Telling their stories helps to create a sense of community. The children in Zahaq were eager to tell their stories, supported each other’s stories, asked each other questions to learn more about the escape from Kosovo, and filled in the gaps in each other’s memories.
Barika, the Congolese to whom I gave a copy of The Little Prince, participated in a performance group that put on scenes about refugee life, that encouraged the youth to write poems about their experiences, and performed pieces about their history. Continuity of place is disrupted when the young are forced to flee their homes, but by sharing their stories they can maintain the narrative of their lives, both as individuals and as communities. Inviting willing young people into the process of telling can help them to heal, can help them to integrate their own suffering into a larger picture and, perhaps, combat the isolation so many of the young survivors of violence feel. Of course, the nature of this narrative matters too. The story can stir nationalism and ethnic hatred as much as it promotes psychological healing, as the Kosovo Serbs and Albanians taught me.

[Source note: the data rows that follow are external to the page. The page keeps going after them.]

-- ==== Sys2Proof/Certificates/Slice0/Obligations.lean ====
section
/-! DEFINITION. The statements for the provers. A command is one row of spec/opcode_table.json; `exec c s` is its
effect; s.ready says that the host link is served and free. Where a statement gives the next state as an equation,
everything it does not name is unchanged. -/

section
open Sys2Proof Sys2Proof.Machine

/-! ### The machine as a whole -/

/-- A command at the front of the queue acts on the state with the queue's rest. -/
def Obligations.StepRunsFrontCommand : Prop :=
  ∀ (c : Instr) (rest : List Instr) (s : State),
    s.pending = c :: rest → step s = exec c (s.setPending rest)

/-- The model's choice (log 1): with no command waiting one step is one millisecond, and this is all it does. The
timers that run in the power state (10 R164) go down by 1 ms and stand at 0 once expired; the silence, while it runs,
grows to 65,535 s at most, and the gap in a partial frame grows; the sub-second phase grows by 4,096 of 4,096,000 (log
12) while the clock runs (03 R39). In HOLDUP and DORMANT only a coil pulse, the power supervisor and, in HOLDUP, the
clock go on (06 R119); in SHELF the receiver. What is due in the state the millisecond leaves joins the queue, each
once, and nothing else does (State.due: a timer that stands at 0, a gap, a silence or a second that is complete). The
order is drawn where several events fall together (log 3), but TC_EDGE_EVALUATION stands behind its CLOCK_ADVANCE, and
no silence tick between the expiry of the deemed hold and a MAG filter's expiry (08 R135); the draw is the one use of
the counter of free values. No other field changes. The instant of a LINKLOSS measure, each whole second of the silence
(log 32), and the pin level that an event carries, the one last seen (log 41), are the model's choice. -/
def Obligations.IdleStepPassesOneMillisecond : Prop :=
  ∀ s : State, s.pending = [] →
    let run := fun (x : Timer) => x.map (· - 1)
    let filter := fun (f : Filter) =>
      match f with
      | .timing n => .timing (n - 1)
      | .stopped => .stopped
      | .samples n => .samples n
    let tc := { s.tc with phase := s.tc.phase + 4096 }
    let coil := { s.sss with phaseTimer := run s.sss.phaseTimer, cutoff := run s.sss.cutoff }
    let ps := { s.ps with
      vmainTimer := run s.ps.vmainTimer, periodic := run s.ps.periodic, sampleTimer := run s.ps.sampleTimer }
    let hlc := { s.hlc with rx := s.hlc.rx.map fun f => { f with gapMs := f.gapMs + 1 } }
    ∃ t, step s = .next t ∧
      (s.ps.power = .active → t = { s with
        mli := { s.mli with
          silenceMs := if s.mli.silenceRunning then min 65535000 (s.mli.silenceMs + 1) else s.mli.silenceMs
          suppression := run s.mli.suppression }
        be := { s.be with tickTimer := run s.be.tickTimer }
        tc := tc
        ce := { s.ce with
          lockout := ⟨run s.ce.lockout.keypad, run s.ce.lockout.remote⟩
          group := s.ce.group.map fun g => { g with timer := g.timer - 1 } }
        sss := { coil with weldRetry := run s.sss.weldRetry }
        ll := { s.ll with recloseTimer := run s.ll.recloseTimer, window := run s.ll.window }
        tm := { s.tm with
          filters := ⟨filter s.tm.filters.meterCase, filter s.tm.filters.cover, filter s.tm.filters.mag⟩
          hold := run s.tm.hold }
        ps := ps
        hlc := hlc
        free := t.free
        pending := t.pending }) ∧
      (s.ps.power = .holdup →
        t = { s with tc := tc, sss := coil, ps := ps, free := t.free, pending := t.pending }) ∧
      (s.ps.power = .dormant → t = { s with sss := coil, ps := ps, free := t.free, pending := t.pending }) ∧
      (s.ps.power = .shelf → t = { s with ps := ps, hlc := hlc, free := t.free, pending := t.pending }) ∧
      (s.ps.power = .off → t = { s with ps := ps, free := t.free, pending := t.pending }) ∧
      (∀ c, c ∈ t.pending ↔ t.due c) ∧ t.pending.Nodup ∧
      (s.ps.power = .active ∨ s.ps.power = .holdup → 4096000 ≤ s.tc.phase + 4096 →
        .clockAdvance ∈ t.pending ∧
          (s.clock < 4294967295 → (s.clock + 1) % 600 = 0 → [.clockAdvance, .tcEdgeEvaluation] <:+: t.pending)) ∧
      t.free = (if t.pending.length ≤ (if .tcEdgeEvaluation ∈ t.pending then 2 else 1) then s.free else s.free + 1) ∧
      t.pending.filter (· ∈ [.deemedHoldExpiry, .silenceTick, .sensorFilterExpiry .mag]) ≠
        [.deemedHoldExpiry, .silenceTick, .sensorFilterExpiry .mag]

/-- Every command answers a next state in every state, and none touches the queue of commands. That none stops the part
is the model's reading (log 40, DEDUCED: no meaning ends in a fault or a refusal); that an event which is not due
changes nothing, and so completes, is the model's choice (log 2). -/
def Obligations.EveryCommandCompletes : Prop :=
  ∀ (c : Instr) (s : State), ∃ t, exec c s = .next t ∧ t.pending = s.pending

/-- The manufacture rows of the reset tables (01 R15, 02 R37, 03 R53, 04 R76, 05 R104, 06 R122, 07 R132, 08 R151, 09
R161, 10 R171, 11 R175, 12 R186), with every parameter at its default. What the tables do not give is not stated, being
the model's choice: the pins, the sub-second phase and the model's own fields (logs 9 and 39). -/
def Obligations.ResetLeavesManufactureValues : Prop :=
  let s := State.reset
  (s.mli.assembly = ⟨[], 0, false⟩ ∧ s.mli.queue = [] ∧ s.mli.expected = 0 ∧ s.mli.baseline = true ∧
    s.mli.silenceMs = 0 ∧ s.mli.silenceRunning = false ∧ s.mli.suppression = none ∧ s.mli.reported = false) ∧
  (s.be.reg = ⟨0, ⟨0, 0, 0⟩, ⟨0, 0, 0⟩, 0, 0, ⟨0, 0, 0⟩, ⟨0, 0, 0⟩⟩ ∧ s.be.bLast = 0 ∧ s.be.ticks = 0 ∧
    s.be.tickTimer = none ∧ s.be.runs = ⟨0, ⟨0, 0, 0⟩, ⟨0, 0, 0⟩, ⟨0, 0, 0⟩⟩) ∧
  (s.clock = 0 ∧ s.tc.clockValid = false ∧ s.tc.trimUsed = 0 ∧ s.tc.allowanceDay = 0 ∧ s.tc.sched.cycleIndex = 0 ∧
    (∀ b k, (s.tc.sched.rates.get b).get k = 0) ∧ s.tc.sched.profileA = [⟨0, 0⟩] ∧ s.tc.sched.profileB = [⟨0, 0⟩] ∧
    s.tc.sched.weekMap = [.a, .a, .a, .a, .a, .a, .a] ∧ s.tc.band = 0 ∧ s.tc.friendly = false) ∧
  (s.acct.balance = 0 ∧ s.acct.opening = 0 ∧ s.acct.residue = 0 ∧ s.acct.debt = 0 ∧ s.acct.crIn = 0 ∧
    s.acct.crRecovered = 0 ∧ s.acct.crCharged = 0 ∧ s.acct.crRaised = 0 ∧ s.acct.crDeferred = 0 ∧
    s.acct.available = false ∧ s.acct.accepted = false ∧ s.acct.satNoted = false ∧ s.acct.state = .exhausted ∧
    s.cl.creditHeld = false) ∧
  (s.ce.keys = ⟨0, 0, 0, [], ⟨5, 5⟩⟩ ∧ s.ce.lockout = ⟨none, none⟩ ∧ s.ce.group = none) ∧
  (s.sss.reasons = ⟨false, false, false, false, true⟩ ∧ s.sss.contactor = .opened ∧ s.sss.verified = .unknown ∧
    s.sss.coilEnable = false ∧ s.sss.attempts = 0 ∧ s.sss.origin = .ordinary ∧ s.sss.weldRetry = none ∧
    s.sss.phase = .idle ∧ s.sss.phaseTimer = none ∧ s.sss.cutoff = none ∧ s.coilOpen = false ∧ s.coilClose = false) ∧
  (s.ll.tempLimit = 0 ∧ s.ll.watch = .off ∧ s.ll.blanking = 0 ∧ s.ll.overload = 0 ∧ s.ll.reclose = .rest ∧
    s.ll.recloseTimer = none ∧ s.ll.recloseCount = 0 ∧ s.ll.window = none) ∧
  ((∀ c, s.cond c = ⟨.idle, false, none, .none⟩) ∧ s.tm.filters = ⟨.stopped, .stopped, .stopped⟩ ∧ s.tm.hold = none ∧
    s.tm.probeSources = ⟨false, false⟩ ∧ s.tm.deemed = false ∧ s.tm.subst = ⟨false, false, false⟩ ∧
    s.tm.tamperHeld = false) ∧
  (s.tl.records = [] ∧ s.tl.nextSerial = 1 ∧ s.tl.usedUp = false ∧ (∀ k, s.tl.unrecorded.get k = 0) ∧
    s.tl.fullNoticed = false) ∧
  (s.ps.power = .shelf ∧ s.ps.valid = false ∧ s.ps.periodic = none ∧ s.ps.slotA = .empty ∧ s.ps.slotB = .empty) ∧
  (s.hlc.rx = none ∧ s.hlc.slot = .empty ∧ s.hlc.sending = none ∧ s.hlc.waiting = none ∧ s.hlc.queue = [] ∧
    s.hlc.overflow = false) ∧
  s.params =
    { vNom := 230, dirPolicy := 0, deemedW := 3000, t1 := 0, t2 := 0, neutralMarginMa := 1000, vlossPct := 50
      vlossMa := 1000, reverseW := 20, eAllow := 2000, fAllow := 5000, lowThreshold := 500, rearmThreshold := 1000
      recoveryPct := 25, ageLimit := 365, cycleDays := 30, commWeekday := 0, loadLimit := 0, olRecords := 20
      inrushRecords := 8, recloseS := 60, recloseMax := 3, autoRecloseKeyless := 1, coilMs := 80, settleMs := 150
      deemedHoldMin := 15, actions := ⟨5, 4, 2, 2, 0, 0, 0, 2, 0⟩
      windows := ⟨⟨0, 0, 0⟩, ⟨0, 0, 0⟩, ⟨0, 0, 0⟩, ⟨0, 0, 0⟩⟩ }

/-- Every law of Safety.lean holds of the part after reset. -/
def Obligations.LawsHoldAtReset : Prop :=
  let s := State.reset
  ParamsSound s ∧ LedgerSound s ∧ LogSound s ∧ CreditAgrees s ∧ TamperAgrees s ∧ OverloadAgrees s ∧ HistorySound s ∧
    SwitchSound s ∧ WriteSound s ∧ QueuesSound s ∧ CalendarSound s

/-! ### Laws that every step keeps -/

/-- Parameters stay in the ranges of the parameter table, here and in every checkpoint image (05 R94, 11 R175). -/
def Obligations.StepKeepsParameterRanges : Prop :=
  ∀ s t : State, ParamsSound s → step s = .next t → ParamsSound t

/-- The balance stays between the floor and 99,999,999 cents, the residue below a cent, debt in its range (04 R55,
R58), and the conservation equation of 04 R60 holds, here and in every checkpoint image. -/
def Obligations.StepKeepsLedgerLaw : Prop :=
  ∀ s t : State, LedgerSound s → step s = .next t → LedgerSound t

/-- The tamper log keeps at most 64 records in strictly increasing serial order, and every record without an end time
belongs to a condition that is ACTIVE (09 R157). -/
def Obligations.StepKeepsLogLaw : Prop :=
  ∀ s t : State, LogSound s → step s = .next t → LogSound t

/-- Each owner keeps its reason: outside SHELF the credit state is that of 04 R67 and CREDIT is in the open-reason set
exactly when 04 R71 says; TAMPER is in it exactly when a kind in force has OPEN in its setting (08 R143), and the
deemed and substitution flags are those of 08 R144; OVERLOAD is in it exactly while the reclose state is WAIT or
LOCKOUT (07 R132). -/
def Obligations.StepKeepsReasonOwners : Prop :=
  ∀ s t : State, step s = .next t →
    (CreditAgrees s → CreditAgrees t) ∧ (TamperAgrees s → TamperAgrees t) ∧ (OverloadAgrees s → OverloadAgrees t)

/-- A close pulse starts only when the open-reason set is empty at that moment (06 R110). Where one step changes the
set at most before the pulse, the set is empty in the next state: every command but a record take and a return to
ACTIVE, in which other parties may change the set after the pulse has begun and of which the sequencer's own part is
stated, and but a FRAME_DISCARD of several bytes, which may carry a RESTORE frame and behind it a code that adds a
reason (06 R112). -/
def Obligations.ClosePulseStartsWithTheSetEmpty : Prop :=
  let drives := fun (x : State) => x.sss.contactor = .closing ∧ x.sss.phase = .pulse
  (∀ (s t : State) (c : Instr) (rest : List Instr),
    s.pending = c :: rest → (∀ loadv, c ≠ .recordTake loadv) → c ≠ .returnDecision → c ≠ .deferredReturn →
    c ≠ .powerUp → (∀ bytes, c = .frameDiscard bytes → bytes.length ≤ 1) → step s = .next t → ¬drives s → drives t →
      t.sss.reasons = ⟨false, false, false, false, false⟩ ∧ t.ps.power = .active) ∧
  (∀ (s : State) (r : IntervalRecord), ¬drives s → drives (positionCheck r s) →
    (positionCheck r s).sss.reasons = ⟨false, false, false, false, false⟩) ∧
  ∀ s : State, ¬drives s → drives (enterActiveSss s) →
    (enterActiveSss s).sss.reasons = ⟨false, false, false, false, false⟩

“Everyone was in the same position after the war,” Nora told me toward the end of our discussion in Zahaq. We had left the classroom in which we had been speaking, and the five of u
s walked around the school. They wanted me to see the ways in which their building was broken. They were very concerned that I understand the present conditions, not just talk about the wars of the past.
“No one could talk about what happened,” she said. “There was too much hurt. Everyone was in shock.”

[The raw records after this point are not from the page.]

@[simp] theorem raiseSupply_frame (s : State) :
    (raiseSupply s).params = s.params ∧ (raiseSupply s).mli = s.mli ∧ (raiseSupply s).be = s.be ∧
    (raiseSupply s).tc = s.tc ∧ (raiseSupply s).cl = s.cl ∧ (raiseSupply s).ce = s.ce ∧
    (raiseSupply s).sss = s.sss ∧ (raiseSupply s).ll = s.ll ∧ (raiseSupply s).tm = s.tm ∧
    (raiseSupply s).tl = s.tl ∧ (raiseSupply s).ps = s.ps ∧ (raiseSupply s).pins = s.pins ∧
    (raiseSupply s).free = s.free ∧ (raiseSupply s).pending = s.pending := by simp [raiseSupply]

@[simp] theorem startPulse_frame (s : State) :
    (startPulse s).params = s.params ∧ (startPulse s).mli = s.mli ∧ (startPulse s).be = s.be ∧
    (startPulse s).tc = s.tc ∧ (startPulse s).cl = s.cl ∧ (startPulse s).ce = s.ce ∧ (startPulse s).ll = s.ll ∧
    (startPulse s).tm = s.tm ∧ (startPulse s).tl = s.tl ∧ (startPulse s).ps = s.ps ∧
    (startPulse s).hlc = s.hlc ∧ (startPulse s).pins = s.pins ∧ (startPulse s).free = s.free ∧
    (startPulse s).pending = s.pending := by simp [startPulse]

@[simp] theorem startOpening_frame (limit : Nat) (s : State) :
    (startOpening limit s).params = s.params ∧ (startOpening limit s).mli = s.mli ∧
    (startOpening limit s).be = s.be ∧ (startOpening limit s).tc = s.tc ∧ (startOpening limit s).cl = s.cl ∧
    (startOpening limit s).ce = s.ce ∧ (startOpening limit s).ll = s.ll ∧ (startOpening limit s).tm = s.tm ∧
    (startOpening limit s).tl = s.tl ∧ (startOpening limit s).ps = s.ps ∧ (startOpening limit s).hlc = s.hlc ∧
    (startOpening limit s).pins = s.pins ∧ (startOpening limit s).free = s.free ∧
    (startOpening limit s).pending = s.pending := by simp [startOpening]

@[simp] theorem closeAttempt_frame (s : State) :
    (closeAttempt s).params = s.params ∧ (closeAttempt s).mli = s.mli ∧ (closeAttempt s).be = s.be ∧
    (closeAttempt s).tc = s.tc ∧ (closeAttempt s).cl = s.cl ∧ (closeAttempt s).ce = s.ce ∧
    (closeAttempt s).ll = s.ll ∧ (closeAttempt s).tm = s.tm ∧ (closeAttempt s).tl = s.tl ∧
    (closeAttempt s).ps = s.ps ∧ (closeAttempt s).hlc = s.hlc ∧ (closeAttempt s).pins = s.pins ∧
    (closeAttempt s).free = s.free ∧ (closeAttempt s).pending = s.pending := by
  simp only [closeAttempt]
  (repeat' split) <;> simp

@[simp] theorem startClosing_frame (s : State) :
    (startClosing s).params = s.params ∧ (startClosing s).mli = s.mli ∧ (startClosing s).be = s.be ∧
    (startClosing s).tc = s.tc ∧ (startClosing s).cl = s.cl ∧ (startClosing s).ce = s.ce ∧
    (startClosing s).ll = s.ll ∧ (startClosing s).tm = s.tm ∧ (startClosing s).tl = s.tl ∧
    (startClosing s).ps = s.ps ∧ (startClosing s).hlc = s.hlc ∧ (startClosing s).pins = s.pins ∧
    (startClosing s).free = s.free ∧ (startClosing s).pending = s.pending := by simp [startClosing]

@[simp] theorem becomeArmed_frame (s : State) :
    (becomeArmed s).params = s.params ∧ (becomeArmed s).mli = s.mli ∧ (becomeArmed s).be = s.be ∧
    (becomeArmed s).tc = s.tc ∧ (becomeArmed s).cl = s.cl ∧ (becomeArmed s).ce = s.ce ∧
    (becomeArmed s).ll = s.ll ∧ (becomeArmed s).tm = s.tm ∧ (becomeArmed s).tl = s.tl ∧
    (becomeArmed s).ps = s.ps ∧ (becomeArmed s).pins = s.pins ∧ (becomeArmed s).free = s.free ∧
    (becomeArmed s).pending = s.pending := by
  simp only [becomeArmed]
  (repeat' split) <;> simp

@[simp] theorem actOnAddition_frame (s : State) :
    (actOnAddition s).params = s.params ∧ (actOnAddition s).mli = s.mli ∧ (actOnAddition s).be = s.be ∧
    (actOnAddition s).tc = s.tc ∧ (actOnAddition s).cl = s.cl ∧ (actOnAddition s).ce = s.ce ∧
    (actOnAddition s).ll = s.ll ∧ (actOnAddition s).tm = s.tm ∧ (actOnAddition s).tl = s.tl ∧
    (actOnAddition s).ps = s.ps ∧ (actOnAddition s).pins = s.pins ∧ (actOnAddition s).free = s.free ∧
    (actOnAddition s).pending = s.pending := by
  simp only [actOnAddition]
  (repeat' split) <;> simp

@[simp] theorem actOnEmptied_frame (s : State) :
    (actOnEmptied s).params = s.params ∧ (actOnEmptied s).mli = s.mli ∧ (actOnEmptied s).be = s.be ∧
    (actOnEmptied s).tc = s.tc ∧ (actOnEmptied s).cl = s.cl ∧ (actOnEmptied s).ce = s.ce ∧
    (actOnEmptied s).ll = s.ll ∧ (actOnEmptied s).tm = s.tm ∧ (actOnEmptied s).tl = s.tl ∧
    (actOnEmptied s).ps = s.ps ∧ (actOnEmptied s).pins = s.pins ∧ (actOnEmptied s).free = s.free ∧
    (actOnEmptied s).pending = s.pending := by
  simp only [actOnEmptied]
  (repeat' split) <;> simp

@[simp] theorem addReason_frame (r : Reason) (s : State) :
    (addReason r s).params = s.params ∧ (addReason r s).mli = s.mli ∧ (addReason r s).be = s.be ∧
    (addReason r s).tc = s.tc ∧ (addReason r s).cl = s.cl ∧ (addReason r s).ce = s.ce ∧
    (addReason r s).ll = s.ll ∧ (addReason r s).tm = s.tm ∧ (addReason r s).tl = s.tl ∧
    (addReason r s).ps = s.ps ∧ (addReason r s).pins = s.pins ∧ (addReason r s).free = s.free ∧
    (addReason r s).pending = s.pending := by
  simp only [addReason]
  (repeat' split) <;> simp

@[simp] theorem removeReason_frame (r : Reason) (origin : Origin) (s : State) :
    (removeReason r origin s).params = s.params ∧ (removeReason r origin s).mli = s.mli ∧
    (removeReason r origin s).be = s.be ∧ (removeReason r origin s).tc = s.tc ∧
    (removeReason r origin s).cl = s.cl ∧ (removeReason r origin s).ce = s.ce ∧
    (removeReason r origin s).ll = s.ll ∧ (removeReason r origin s).tm = s.tm ∧
    (removeReason r origin s).tl = s.tl ∧ (removeReason r origin s).ps = s.ps ∧
    (removeReason r origin s).pins = s.pins ∧ (removeReason r origin s).free = s.free ∧
    (removeReason r origin s).pending = s.pending := by
  simp only [removeReason]
  (repeat' split) <;> simp

@[simp] theorem acceptedPress_frame (s : State) :
    (acceptedPress s).params = s.params ∧ (acceptedPress s).mli = s.mli ∧ (acceptedPress s).be = s.be ∧
    (acceptedPress s).tc = s.tc ∧ (acceptedPress s).cl = s.cl ∧ (acceptedPress s).ce = s.ce ∧
    (acceptedPress s).ll = s.ll ∧ (acceptedPress s).tm = s.tm ∧ (acceptedPress s).tl = s.tl ∧
    (acceptedPress s).ps = s.ps ∧ (acceptedPress s).hlc = s.hlc ∧ (acceptedPress s).pins = s.pins ∧
    (acceptedPress s).free = s.free ∧ (acceptedPress s).pending = s.pending := by
  simp only [acceptedPress]
  (repeat' split) <;> simp

@[simp] theorem openingDone_frame (s : State) :
    (openingDone s).params = s.params ∧ (openingDone s).mli = s.mli ∧ (openingDone s).be = s.be ∧
    (openingDone s).tc = s.tc ∧ (openingDone s).cl = s.cl ∧ (openingDone s).ce = s.ce ∧
    (openingDone s).ll = s.ll ∧ (openingDone s).tm = s.tm ∧ (openingDone s).tl = s.tl ∧
    (openingDone s).ps = s.ps ∧ (openingDone s).pins = s.pins ∧ (openingDone s).free = s.free ∧
    (openingDone s).pending = s.pending := by
  simp only [openingDone]
  (repeat' split) <;> simp

@[simp] theorem faultWelded_frame (s : State) :
    (faultWelded s).params = s.params ∧ (faultWelded s).mli = s.mli ∧ (faultWelded s).be = s.be ∧
    (faultWelded s).tc = s.tc ∧ (faultWelded s).cl = s.cl ∧ (faultWelded s).ce = s.ce ∧
    (faultWelded s).ll = s.ll ∧ (faultWelded s).tm = s.tm ∧ (faultWelded s).tl = s.tl ∧
    (faultWelded s).ps = s.ps ∧ (faultWelded s).pins = s.pins ∧ (faultWelded s).free = s.free ∧
    (faultWelded s).pending = s.pending := by simp [faultWelded]

@[simp] theorem faultNoClose_frame (s : State) :
    (faultNoClose s).params = s.params ∧ (faultNoClose s).mli = s.mli ∧ (faultNoClose s).be = s.be ∧
    (faultNoClose s).tc = s.tc ∧ (faultNoClose s).cl = s.cl ∧ (faultNoClose s).ce = s.ce ∧
    (faultNoClose s).ll = s.ll ∧ (faultNoClose s).tm = s.tm ∧ (faultNoClose s).tl = s.tl ∧
    (faultNoClose s).ps = s.ps ∧ (faultNoClose s).pins = s.pins ∧ (faultNoClose s).free = s.free ∧
    (faultNoClose s).pending = s.pending := by simp [faultNoClose]

@[simp] theorem verifyOpening_frame (s : State) :
    (verifyOpening s).params = s.params ∧ (verifyOpening s).mli = s.mli ∧ (verifyOpening s).be = s.be ∧
    (verifyOpening s).tc = s.tc ∧ (verifyOpening s).cl = s.cl ∧ (verifyOpening s).ce = s.ce ∧
    (verifyOpening s).ll = s.ll ∧ (verifyOpening s).tm = s.tm ∧ (verifyOpening s).tl = s.tl ∧
    (verifyOpening s).ps = s.ps ∧ (verifyOpening s).pins = s.pins ∧ (verifyOpening s).free = s.free ∧
    (verifyOpening s).pending = s.pending := by
  simp only [verifyOpening]
  (repeat' split) <;> simp

@[simp] theorem closingDone_frame (position : Position) (s : State) :
    (closingDone position s).params = s.params ∧ (closingDone position s).mli = s.mli ∧
    (closingDone position s).be = s.be ∧ (closingDone position s).tc = s.tc ∧
    (closingDone position s).cl = s.cl ∧ (closingDone position s).ce = s.ce ∧
    (closingDone position s).ll = s.ll ∧ (closingDone position s).tm = s.tm ∧
    (closingDone position s).tl = s.tl ∧ (closingDone position s).ps = s.ps ∧
    (closingDone position s).pins = s.pins ∧ (closingDone position s).free = s.free ∧
    (closingDone position s).pending = s.pending := by simp [closingDone]

@[simp] theorem verifyClosing_frame (s : State) :
    (verifyClosing s).params = s.params ∧ (verifyClosing s).mli = s.mli ∧ (verifyClosing s).be = s.be ∧
    (verifyClosing s).tc = s.tc ∧ (verifyClosing s).cl = s.cl ∧ (verifyClosing s).ce = s.ce ∧
    (verifyClosing s).tm = s.tm ∧ (verifyClosing s).tl = s.tl ∧ (verifyClosing s).ps = s.ps ∧
    (verifyClosing s).pins = s.pins ∧ (verifyClosing s).free = s.free ∧
    (verifyClosing s).pending = s.pending := by
  simp only [verifyClosing]
  (repeat' split) <;> simp

@[simp] theorem positionCheck_frame (r : IntervalRecord) (s : State) :
    (positionCheck r s).params = s.params ∧ (positionCheck r s).mli = s.mli ∧ (positionCheck r s).be = s.be ∧
    (positionCheck r s).tc = s.tc ∧ (positionCheck r s).cl = s.cl ∧ (positionCheck r s).ce = s.ce ∧
    (positionCheck r s).tm = s.tm ∧ (positionCheck r s).tl = s.tl ∧ (positionCheck r s).ps = s.ps ∧
    (positionCheck r s).pins = s.pins ∧ (positionCheck r s).free = s.free ∧
    (positionCheck r s).pending = s.pending := by
  simp only [positionCheck]
  (repeat' split) <;> simp

@[simp] theorem actOnEntry_frame (s : State) :
    (actOnEntry s).params = s.params ∧ (actOnEntry s).mli = s.mli ∧ (actOnEntry s).be = s.be ∧
    (actOnEntry s).tc = s.tc ∧ (actOnEntry s).cl = s.cl ∧ (actOnEntry s).ce = s.ce ∧ (actOnEntry s).ll = s.ll ∧
    (actOnEntry s).tm = s.tm ∧ (actOnEntry s).tl = s.tl ∧ (actOnEntry s).ps = s.ps ∧
    (actOnEntry s).pins = s.pins ∧ (actOnEntry s).free = s.free ∧ (actOnEntry s).pending = s.pending := by
  simp only [actOnEntry]
  (repeat' split) <;> simp

@[simp] theorem enterActiveSss_frame (s : State) :
    (enterActiveSss s).params = s.params ∧ (enterActiveSss s).mli = s.mli ∧ (enterActiveSss s).be = s.be ∧
    (enterActiveSss s).tc = s.tc ∧ (enterActiveSss s).cl = s.cl ∧ (enterActiveSss s).ce = s.ce ∧
    (enterActiveSss s).ll = s.ll ∧ (enterActiveSss s).tm = s.tm ∧ (enterActiveSss s).tl = s.tl ∧
    (enterActiveSss s).ps = s.ps ∧ (enterActiveSss s).pins = s.pins ∧ (enterActiveSss s).free = s.free ∧
    (enterActiveSss s).pending = s.pending := by simp [enterActiveSss]

@[simp] theorem coilPulseEnd_frame (s : State) :
    (coilPulseEnd s).params = s.params ∧ (coilPulseEnd s).mli = s.mli ∧ (coilPulseEnd s).be = s.be ∧
    (coilPulseEnd s).tc = s.tc ∧ (coilPulseEnd s).cl = s.cl ∧ (coilPulseEnd s).ce = s.ce ∧
    (coilPulseEnd s).ll = s.ll ∧ (coilPulseEnd s).tm = s.tm ∧ (coilPulseEnd s).tl = s.tl ∧
    (coilPulseEnd s).ps = s.ps ∧ (coilPulseEnd s).hlc = s.hlc ∧ (coilPulseEnd s).pins = s.pins ∧
    (coilPulseEnd s).free = s.free ∧ (coilPulseEnd s).pending = s.pending := by
  simp only [coilPulseEnd]
  (repeat' split) <;> simp

@[simp] theorem pulseCleared_frame (s : State) :
    (pulseCleared s).params = s.params ∧ (pulseCleared s).mli = s.mli ∧ (pulseCleared s).be = s.be ∧
    (pulseCleared s).tc = s.tc ∧ (pulseCleared s).cl = s.cl ∧ (pulseCleared s).ce = s.ce ∧
    (pulseCleared s).ll = s.ll ∧ (pulseCleared s).tm = s.tm ∧ (pulseCleared s).tl = s.tl ∧
    (pulseCleared s).ps = s.ps ∧ (pulseCleared s).hlc = s.hlc ∧ (pulseCleared s).free = s.free ∧
    (pulseCleared s).pending = s.pending := by
  simp only [pulseCleared]
  (repeat' split) <;> simp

“How can I explain it to you?” Karl interrupted, looking around at the schoolyard, where a group of children were playing soccer and others were laughing and staring at us. “One day I lost my father and my grandparents.” He looked at me in silence.
“But life continues,” Valerie added. The others concurred. “Life continues.”
THREE
“We Can’t Stay Here”
Migrants and Refugees in Hiding
Siha suggested that maybe I didn’t see the fear.
“The children don’t say it, but their parents are afraid and they are afraid.” He had stopped drawing a picture of himself flying a jet in order to tell me about the fear that permeates the lives of the Burmese, then he returned to his paper. We were sitting on the floor of his aunt’s house. As I had noticed was his habit, he poked his tongue out of the side of his mouth when he drew. His aunt told me that he would rather be playing video games than anything else.
Siha denied it instantly. “My favorite game is soccer. I love to play sports. I don’t just play video games.” He feigned anger at the false accusations against him, but smiled widely at his aunt. Everyone in the room laughed loudly, Siha, his aunt, my translator, and me.